/-- Write LK_PORT_CFG of the selected port (R247). A SPLIT that differs acts on the whole FP, before the other fields. -/
def State.writePortCfg (v : Nat) (s : State) : State × Nat :=
  let p := s.reg Reg.LK_PORT_SEL % 256
  match s.links.look p with
  | none => (s, if bit v 31 then Wr.REFUSED else Wr.IGNORED)
  | some l =>
    let fp := p / 8
    let split := bits v 28 27
    let oldSplit := splitOfWidth l.width
    let changesSplit := if p % 8 = 0 then split != oldSplit else split != 0
    let allOff := (s.links.filter fun q => q.1 / 8 == fp).all fun q => decide (q.2.st = .disabled)
    let w := if p % 8 = 0 then widthOfSplit split else l.width
    let role := Role.ofCode (bits v 30 29)
    let tray := bits v 22 18
    let changes := (role != l.role) || (tray != l.trayIndex) || (bit v 26 != l.fecLow) || (bit v 25 != l.crypt)
      || (bit v 23 != l.reduced)
    let trayTaken := s.links.any fun q => q.1 != p && decide (q.2.role = .tray) && q.2.trayIndex == tray
    if 24 ≤ tray then (s, Wr.RANGE)
    else if changesSplit && (p % 8 != 0 || !allOff) then (s, Wr.REFUSED)
    else if changes && decide (l.st ≠ .disabled) then (s, Wr.REFUSED)
    else if decide (role = .tray) && (w != 4 || trayTaken) then (s, Wr.REFUSED)
    else
      let s := if changesSplit then s.setSplit fp split else s
      ((s.modPort p fun l => { l with
        role := role
        trayIndex := tray
        fecLow := bit v 26
        crypt := bit v 25
        fallowEn := bit v 24
        reduced := bit v 23 }).setEnable p (bit v 31) |>.storePorts, Wr.WRITTEN)

/-- Clear the histograms of the selected queue (R238). -/
def Queue.clearHist (q : Queue) : Queue := { q with depthHist := [], delayHist := [], depthMax := 0 }

/-- Change the queue SW_Q_SEL selects. -/
def State.modSelQueue (f : Queue → Queue) (s : State) : State := s.modPort s.selQueue.1 fun l => l.modQueue s.selQueue.2 f

/-- Write a per-queue register. -/
def State.writeQueueReg (a v : Nat) (s : State) : State × Nat :=
  if a = Reg.SW_Q_QUANTUM then
    let n := bits v 19 0
    if n < 256 then (s, Wr.RANGE) else (s.modSelQueue fun q => { q with quantum := n }, Wr.WRITTEN)
  else if a = Reg.SW_Q_SHAPER then
    let r := bits v 18 0
    if 262144 < r then (s, Wr.RANGE)
    else
      let b : Nat := ((s.links.look s.selQueue.1).map fun l => (l.queue s.selQueue.2).burst).getD 0
      if bit v 31 && decide (b < 4128) then (s, Wr.REFUSED)
      else (s.modSelQueue fun q => { q with shapeOn := bit v 31, rate := r }, Wr.WRITTEN)
  else if a = Reg.SW_Q_BURST then
    let b := bits v 23 0
    if b < 4128 then (s, Wr.RANGE) else (s.modSelQueue fun q => { q with burst := b }, Wr.WRITTEN)
  else if a = Reg.SW_HIST_CTL then
    (if bit v 0 then s.modSelQueue Queue.clearHist else s, Wr.WRITTEN)
  else (s, Wr.IGNORED)

/-- Write EVC_SRC_CFG (R379, R380, R395): a level that the new SENSE finds holding raises the event. -/
def State.writeSrcCfg (v : Nat) (s : State) : State × Nat :=
  let ev := s.reg Reg.EVC_SRC_SEL % 1024
  if 4 < bits v 28 26 then (s, Wr.RANGE)
  else if bit v 31 && !eventDefined ev then (s, Wr.REFUSED)
  else
    let old := s.source ev
    let s := s.modSource ev fun x => { x with
      enable := bit v 31
      wake := bit v 30
      fallback := bit v 29
      sense := bits v 28 26
      priority := bits v 7 0 }
    let new := s.source ev
    (if decide (16 ≤ ev) && new.holds && !old.holds then s.raise ev 0 0 else s, Wr.WRITTEN)

/-- Write 1 to PENDING (R382, R383): set-dominant against a level that holds or a set in the same cycle. -/
def State.clearPending (v : Nat) (sameCycle : Bool) (s : State) : State × Nat :=
  let ev := s.reg Reg.EVC_SRC_SEL % 1024
  if bit v 31 then
    let x := s.source ev
    if x.pending then
      if sameCycle || (decide (16 ≤ ev) && x.holds) then (s.bump Reg.EVC_CNT_RESET_SEEN, Wr.WRITTEN)
      else (s.modSource ev fun x => { x with pending := false }, Wr.WRITTEN)
    else (s, Wr.WRITTEN)
  else (s, Wr.WRITTEN)

/-- The sum of every composition's pin quota, leaving out `h`. -/
def State.otherQuotas (s : State) (h : Nat) : Nat := sumOf s.comps fun p => if p.1 = h then 0 else p.2.pinQuota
-------------------------
Copy the whole of the data above exactly.

§ SOLVED EXERCISE:
/-- Write LK_PORT_CFG of the selected port (R247). A SPLIT that differs acts on the whole FP, before the other fields. -/
def State.writePortCfg (v : Nat) (s : State) : State × Nat :=
  let p := s.reg Reg.LK_PORT_SEL % 256
  match s.links.look p with
  | none => (s, if bit v 31 then Wr.REFUSED else Wr.IGNORED)
  | some l =>
    let fp := p / 8
    let split := bits v 28 27
    let oldSplit := splitOfWidth l.width
    let changesSplit := if p % 8 = 0 then split != oldSplit else split != 0
    let allOff := (s.links.filter fun q => q.1 / 8 == fp).all fun q => decide (q.2.st = .disabled)
    let w := if p % 8 = 0 then widthOfSplit split else l.width
    let role := Role.ofCode (bits v 30 29)
    let tray := bits v 22 18
    let changes := (role != l.role) || (tray != l.trayIndex) || (bit v 26 != l.fecLow) || (bit v 25 != l.crypt)
      || (bit v 23 != l.reduced)
    let trayTaken := s.links.any fun q => q.1 != p && decide (q.2.role = .tray) && q.2.trayIndex == tray
    if 24 ≤ tray then (s, Wr.RANGE)
    else if changesSplit && (p % 8 != 0 || !allOff) then (s, Wr.REFUSED)
    else if changes && decide (l.st ≠ .disabled) then (s, Wr.REFUSED)
    else if decide (role = .tray) && (w != 4 || trayTaken) then (s, Wr.REFUSED)
    else
      let s := if changesSplit then s.setSplit fp split else s
      ((s.modPort p fun l => { l with
        role := role
        trayIndex := tray
        fecLow := bit v 26
        crypt := bit v 25
        fallowEn := bit v 24
        reduced := bit v 23 }).setEnable p (bit v 31) |>.storePorts, Wr.WRITTEN)

/-- Clear the histograms of the selected queue (R238). -/
def Queue.clearHist (q : Queue) : Queue := { q with depthHist := [], delayHist := [], depthMax := 0 }

/-- Change the queue SW_Q_SEL selects. -/
def State.modSelQueue (f : Queue → Queue) (s : State) : State := s.modPort s.selQueue.1 fun l => l.modQueue s.selQueue.2 f

/-- Write a per-queue register. -/
def State.writeQueueReg (a v : Nat) (s : State) : State × Nat :=
  if a = Reg.SW_Q_QUANTUM then
    let n := bits v 19 0
    if n < 256 then (s, Wr.RANGE) else (s.modSelQueue fun q => { q with quantum := n }, Wr.WRITTEN)
  else if a = Reg.SW_Q_SHAPER then
    let r := bits v 18 0
    if 262144 < r then (s, Wr.RANGE)
    else
      let b : Nat := ((s.links.look s.selQueue.1).map fun l => (l.queue s.selQueue.2).burst).getD 0
      if bit v 31 && decide (b < 4128) then (s, Wr.REFUSED)
      else (s.modSelQueue fun q => { q with shapeOn := bit v 31, rate := r }, Wr.WRITTEN)
  else if a = Reg.SW_Q_BURST then
    let b := bits v 23 0
    if b < 4128 then (s, Wr.RANGE) else (s.modSelQueue fun q => { q with burst := b }, Wr.WRITTEN)
  else if a = Reg.SW_HIST_CTL then
    (if bit v 0 then s.modSelQueue Queue.clearHist else s, Wr.WRITTEN)
  else (s, Wr.IGNORED)

/-- Write EVC_SRC_CFG (R379, R380, R395): a level that the new SENSE finds holding raises the event. -/
def State.writeSrcCfg (v : Nat) (s : State) : State × Nat :=
  let ev := s.reg Reg.EVC_SRC_SEL % 1024
  if 4 < bits v 28 26 then (s, Wr.RANGE)
  else if bit v 31 && !eventDefined ev then (s, Wr.REFUSED)
  else
    let old := s.source ev
    let s := s.modSource ev fun x => { x with
      enable := bit v 31
      wake := bit v 30
      fallback := bit v 29
      sense := bits v 28 26
      priority := bits v 7 0 }
    let new := s.source ev
    (if decide (16 ≤ ev) && new.holds && !old.holds then s.raise ev 0 0 else s, Wr.WRITTEN)

/-- Write 1 to PENDING (R382, R383): set-dominant against a level that holds or a set in the same cycle. -/
def State.clearPending (v : Nat) (sameCycle : Bool) (s : State) : State × Nat :=
  let ev := s.reg Reg.EVC_SRC_SEL % 1024
  if bit v 31 then
    let x := s.source ev
    if x.pending then
      if sameCycle || (decide (16 ≤ ev) && x.holds) then (s.bump Reg.EVC_CNT_RESET_SEEN, Wr.WRITTEN)
      else (s.modSource ev fun x => { x with pending := false }, Wr.WRITTEN)
    else (s, Wr.WRITTEN)
  else (s, Wr.WRITTEN)

/-- The sum of every composition's pin quota, leaving out `h`. -/
def State.otherQuotas (s : State) (h : Nat) : Nat := sumOf s.comps fun p => if p.1 = h then 0 else p.2.pinQuota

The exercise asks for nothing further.